## Available data:
________________

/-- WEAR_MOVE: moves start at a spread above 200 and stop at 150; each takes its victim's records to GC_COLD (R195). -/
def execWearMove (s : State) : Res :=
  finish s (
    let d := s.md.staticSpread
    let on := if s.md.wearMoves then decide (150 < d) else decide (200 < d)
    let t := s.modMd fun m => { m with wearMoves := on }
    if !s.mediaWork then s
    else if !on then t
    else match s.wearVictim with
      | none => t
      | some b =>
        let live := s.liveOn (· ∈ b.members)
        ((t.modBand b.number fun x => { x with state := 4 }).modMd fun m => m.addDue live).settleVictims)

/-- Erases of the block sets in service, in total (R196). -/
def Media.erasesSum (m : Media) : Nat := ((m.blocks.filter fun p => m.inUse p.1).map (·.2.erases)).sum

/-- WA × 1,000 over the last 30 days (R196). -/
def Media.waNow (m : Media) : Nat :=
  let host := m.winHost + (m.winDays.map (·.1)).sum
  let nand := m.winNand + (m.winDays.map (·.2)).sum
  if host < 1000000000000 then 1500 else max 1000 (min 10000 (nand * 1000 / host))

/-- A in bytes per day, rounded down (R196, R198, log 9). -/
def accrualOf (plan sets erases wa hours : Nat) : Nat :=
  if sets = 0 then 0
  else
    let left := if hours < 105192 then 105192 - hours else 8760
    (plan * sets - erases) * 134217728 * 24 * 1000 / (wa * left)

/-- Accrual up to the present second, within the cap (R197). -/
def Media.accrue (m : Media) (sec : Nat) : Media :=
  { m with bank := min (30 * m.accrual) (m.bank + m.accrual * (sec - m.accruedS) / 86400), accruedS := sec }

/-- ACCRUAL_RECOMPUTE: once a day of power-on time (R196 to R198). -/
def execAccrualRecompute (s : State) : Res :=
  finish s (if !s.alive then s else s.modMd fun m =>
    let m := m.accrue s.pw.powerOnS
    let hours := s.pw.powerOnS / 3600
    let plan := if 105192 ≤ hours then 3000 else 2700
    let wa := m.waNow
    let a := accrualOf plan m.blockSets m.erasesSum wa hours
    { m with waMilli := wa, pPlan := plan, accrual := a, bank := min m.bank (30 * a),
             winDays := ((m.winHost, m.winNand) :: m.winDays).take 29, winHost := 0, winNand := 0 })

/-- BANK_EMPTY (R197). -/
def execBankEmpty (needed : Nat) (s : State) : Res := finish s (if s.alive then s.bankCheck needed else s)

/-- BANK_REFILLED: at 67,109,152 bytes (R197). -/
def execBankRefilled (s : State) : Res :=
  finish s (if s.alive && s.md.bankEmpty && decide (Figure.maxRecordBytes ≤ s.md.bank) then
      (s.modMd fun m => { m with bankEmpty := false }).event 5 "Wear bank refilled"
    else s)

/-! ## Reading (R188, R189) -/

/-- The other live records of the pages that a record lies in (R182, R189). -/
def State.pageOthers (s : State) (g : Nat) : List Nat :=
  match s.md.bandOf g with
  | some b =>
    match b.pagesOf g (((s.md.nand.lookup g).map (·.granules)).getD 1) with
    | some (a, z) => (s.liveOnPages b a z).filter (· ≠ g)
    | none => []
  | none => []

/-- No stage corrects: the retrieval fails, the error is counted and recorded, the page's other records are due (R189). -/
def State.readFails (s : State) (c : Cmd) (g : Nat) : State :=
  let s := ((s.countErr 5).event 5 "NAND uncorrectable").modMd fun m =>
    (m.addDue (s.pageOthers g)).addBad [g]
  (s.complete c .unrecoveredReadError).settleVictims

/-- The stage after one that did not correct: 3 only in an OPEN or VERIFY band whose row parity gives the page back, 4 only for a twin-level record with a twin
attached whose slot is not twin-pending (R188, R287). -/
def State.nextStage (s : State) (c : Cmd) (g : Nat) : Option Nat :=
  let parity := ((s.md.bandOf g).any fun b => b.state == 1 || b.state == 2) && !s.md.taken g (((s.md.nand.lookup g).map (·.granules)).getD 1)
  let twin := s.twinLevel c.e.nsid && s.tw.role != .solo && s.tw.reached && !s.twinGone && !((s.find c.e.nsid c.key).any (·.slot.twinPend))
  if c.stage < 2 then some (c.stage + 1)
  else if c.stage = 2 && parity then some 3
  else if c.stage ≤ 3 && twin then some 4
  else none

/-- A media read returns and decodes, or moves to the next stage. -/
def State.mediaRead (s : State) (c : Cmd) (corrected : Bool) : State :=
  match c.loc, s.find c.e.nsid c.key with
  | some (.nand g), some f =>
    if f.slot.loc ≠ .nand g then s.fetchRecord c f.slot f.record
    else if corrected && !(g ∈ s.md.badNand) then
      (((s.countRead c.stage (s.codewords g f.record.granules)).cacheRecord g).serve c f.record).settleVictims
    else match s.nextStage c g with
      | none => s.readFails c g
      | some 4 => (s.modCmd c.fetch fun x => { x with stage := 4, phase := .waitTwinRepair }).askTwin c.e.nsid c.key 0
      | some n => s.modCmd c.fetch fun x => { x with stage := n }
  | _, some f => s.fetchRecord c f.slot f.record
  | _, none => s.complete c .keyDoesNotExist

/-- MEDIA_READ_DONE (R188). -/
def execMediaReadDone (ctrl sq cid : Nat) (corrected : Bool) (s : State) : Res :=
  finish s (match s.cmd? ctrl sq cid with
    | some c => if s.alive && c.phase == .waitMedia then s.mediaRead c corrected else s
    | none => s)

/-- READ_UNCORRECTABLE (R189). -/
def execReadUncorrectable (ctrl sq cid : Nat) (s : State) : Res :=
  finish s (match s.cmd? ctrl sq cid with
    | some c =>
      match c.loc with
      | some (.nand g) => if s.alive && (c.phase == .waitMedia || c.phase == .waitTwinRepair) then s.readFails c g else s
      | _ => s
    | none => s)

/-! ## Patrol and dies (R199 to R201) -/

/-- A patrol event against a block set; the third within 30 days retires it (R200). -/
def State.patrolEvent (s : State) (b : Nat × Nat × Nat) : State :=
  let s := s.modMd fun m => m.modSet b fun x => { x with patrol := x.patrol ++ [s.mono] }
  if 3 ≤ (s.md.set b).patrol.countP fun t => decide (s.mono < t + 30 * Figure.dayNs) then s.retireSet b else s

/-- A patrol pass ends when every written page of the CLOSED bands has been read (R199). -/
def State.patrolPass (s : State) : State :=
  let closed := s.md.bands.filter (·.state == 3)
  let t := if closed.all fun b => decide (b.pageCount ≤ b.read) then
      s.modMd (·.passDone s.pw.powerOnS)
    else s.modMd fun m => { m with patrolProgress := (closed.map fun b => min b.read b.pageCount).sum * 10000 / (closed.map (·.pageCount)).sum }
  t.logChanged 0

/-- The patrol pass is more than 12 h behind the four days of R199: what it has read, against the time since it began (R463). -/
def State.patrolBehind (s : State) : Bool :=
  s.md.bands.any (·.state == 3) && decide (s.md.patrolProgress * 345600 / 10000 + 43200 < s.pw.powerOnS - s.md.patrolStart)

________________

## What you have to do:
Restate the full listing word for word, leaving out nothing.

## Result:
/-- WEAR_MOVE: moves start at a spread above 200 and stop at 150; each takes its victim's records to GC_COLD (R195). -/
def execWearMove (s : State) : Res :=
  finish s (
    let d := s.md.staticSpread
    let on := if s.md.wearMoves then decide (150 < d) else decide (200 < d)
    let t := s.modMd fun m => { m with wearMoves := on }
    if !s.mediaWork then s
    else if !on then t
    else match s.wearVictim with
      | none => t
      | some b =>
        let live := s.liveOn (· ∈ b.members)
        ((t.modBand b.number fun x => { x with state := 4 }).modMd fun m => m.addDue live).settleVictims)

/-- Erases of the block sets in service, in total (R196). -/
def Media.erasesSum (m : Media) : Nat := ((m.blocks.filter fun p => m.inUse p.1).map (·.2.erases)).sum

/-- WA × 1,000 over the last 30 days (R196). -/
def Media.waNow (m : Media) : Nat :=
  let host := m.winHost + (m.winDays.map (·.1)).sum
  let nand := m.winNand + (m.winDays.map (·.2)).sum
  if host < 1000000000000 then 1500 else max 1000 (min 10000 (nand * 1000 / host))

/-- A in bytes per day, rounded down (R196, R198, log 9). -/
def accrualOf (plan sets erases wa hours : Nat) : Nat :=
  if sets = 0 then 0
  else
    let left := if hours < 105192 then 105192 - hours else 8760
    (plan * sets - erases) * 134217728 * 24 * 1000 / (wa * left)

/-- Accrual up to the present second, within the cap (R197). -/
def Media.accrue (m : Media) (sec : Nat) : Media :=
  { m with bank := min (30 * m.accrual) (m.bank + m.accrual * (sec - m.accruedS) / 86400), accruedS := sec }

/-- ACCRUAL_RECOMPUTE: once a day of power-on time (R196 to R198). -/
def execAccrualRecompute (s : State) : Res :=
  finish s (if !s.alive then s else s.modMd fun m =>
    let m := m.accrue s.pw.powerOnS
    let hours := s.pw.powerOnS / 3600
    let plan := if 105192 ≤ hours then 3000 else 2700
    let wa := m.waNow
    let a := accrualOf plan m.blockSets m.erasesSum wa hours
    { m with waMilli := wa, pPlan := plan, accrual := a, bank := min m.bank (30 * a),
             winDays := ((m.winHost, m.winNand) :: m.winDays).take 29, winHost := 0, winNand := 0 })

/-- BANK_EMPTY (R197). -/
def execBankEmpty (needed : Nat) (s : State) : Res := finish s (if s.alive then s.bankCheck needed else s)

/-- BANK_REFILLED: at 67,109,152 bytes (R197). -/
def execBankRefilled (s : State) : Res :=
  finish s (if s.alive && s.md.bankEmpty && decide (Figure.maxRecordBytes ≤ s.md.bank) then
      (s.modMd fun m => { m with bankEmpty := false }).event 5 "Wear bank refilled"
    else s)

/-! ## Reading (R188, R189) -/

/-- The other live records of the pages that a record lies in (R182, R189). -/
def State.pageOthers (s : State) (g : Nat) : List Nat :=
  match s.md.bandOf g with
  | some b =>
    match b.pagesOf g (((s.md.nand.lookup g).map (·.granules)).getD 1) with
    | some (a, z) => (s.liveOnPages b a z).filter (· ≠ g)
    | none => []
  | none => []

/-- No stage corrects: the retrieval fails, the error is counted and recorded, the page's other records are due (R189). -/
def State.readFails (s : State) (c : Cmd) (g : Nat) : State :=
  let s := ((s.countErr 5).event 5 "NAND uncorrectable").modMd fun m =>
    (m.addDue (s.pageOthers g)).addBad [g]
  (s.complete c .unrecoveredReadError).settleVictims

/-- The stage after one that did not correct: 3 only in an OPEN or VERIFY band whose row parity gives the page back, 4 only for a twin-level record with a twin
attached whose slot is not twin-pending (R188, R287). -/
def State.nextStage (s : State) (c : Cmd) (g : Nat) : Option Nat :=
  let parity := ((s.md.bandOf g).any fun b => b.state == 1 || b.state == 2) && !s.md.taken g (((s.md.nand.lookup g).map (·.granules)).getD 1)
  let twin := s.twinLevel c.e.nsid && s.tw.role != .solo && s.tw.reached && !s.twinGone && !((s.find c.e.nsid c.key).any (·.slot.twinPend))
  if c.stage < 2 then some (c.stage + 1)
  else if c.stage = 2 && parity then some 3
  else if c.stage ≤ 3 && twin then some 4
  else none

/-- A media read returns and decodes, or moves to the next stage. -/
def State.mediaRead (s : State) (c : Cmd) (corrected : Bool) : State :=
  match c.loc, s.find c.e.nsid c.key with
  | some (.nand g), some f =>
    if f.slot.loc ≠ .nand g then s.fetchRecord c f.slot f.record
    else if corrected && !(g ∈ s.md.badNand) then
      (((s.countRead c.stage (s.codewords g f.record.granules)).cacheRecord g).serve c f.record).settleVictims
    else match s.nextStage c g with
      | none => s.readFails c g
      | some 4 => (s.modCmd c.fetch fun x => { x with stage := 4, phase := .waitTwinRepair }).askTwin c.e.nsid c.key 0
      | some n => s.modCmd c.fetch fun x => { x with stage := n }
  | _, some f => s.fetchRecord c f.slot f.record
  | _, none => s.complete c .keyDoesNotExist

/-- MEDIA_READ_DONE (R188). -/
def execMediaReadDone (ctrl sq cid : Nat) (corrected : Bool) (s : State) : Res :=
  finish s (match s.cmd? ctrl sq cid with
    | some c => if s.alive && c.phase == .waitMedia then s.mediaRead c corrected else s
    | none => s)

/-- READ_UNCORRECTABLE (R189). -/
def execReadUncorrectable (ctrl sq cid : Nat) (s : State) : Res :=
  finish s (match s.cmd? ctrl sq cid with
    | some c =>
      match c.loc with
      | some (.nand g) => if s.alive && (c.phase == .waitMedia || c.phase == .waitTwinRepair) then s.readFails c g else s
      | _ => s
    | none => s)

/-! ## Patrol and dies (R199 to R201) -/

/-- A patrol event against a block set; the third within 30 days retires it (R200). -/
def State.patrolEvent (s : State) (b : Nat × Nat × Nat) : State :=
  let s := s.modMd fun m => m.modSet b fun x => { x with patrol := x.patrol ++ [s.mono] }
  if 3 ≤ (s.md.set b).patrol.countP fun t => decide (s.mono < t + 30 * Figure.dayNs) then s.retireSet b else s

/-- A patrol pass ends when every written page of the CLOSED bands has been read (R199). -/
def State.patrolPass (s : State) : State :=
  let closed := s.md.bands.filter (·.state == 3)
  let t := if closed.all fun b => decide (b.pageCount ≤ b.read) then
      s.modMd (·.passDone s.pw.powerOnS)
    else s.modMd fun m => { m with patrolProgress := (closed.map fun b => min b.read b.pageCount).sum * 10000 / (closed.map (·.pageCount)).sum }
  t.logChanged 0

/-- The patrol pass is more than 12 h behind the four days of R199: what it has read, against the time since it began (R463). -/
def State.patrolBehind (s : State) : Bool :=
  s.md.bands.any (·.state == 3) && decide (s.md.patrolProgress * 345600 / 10000 + 43200 < s.pw.powerOnS - s.md.patrolStart)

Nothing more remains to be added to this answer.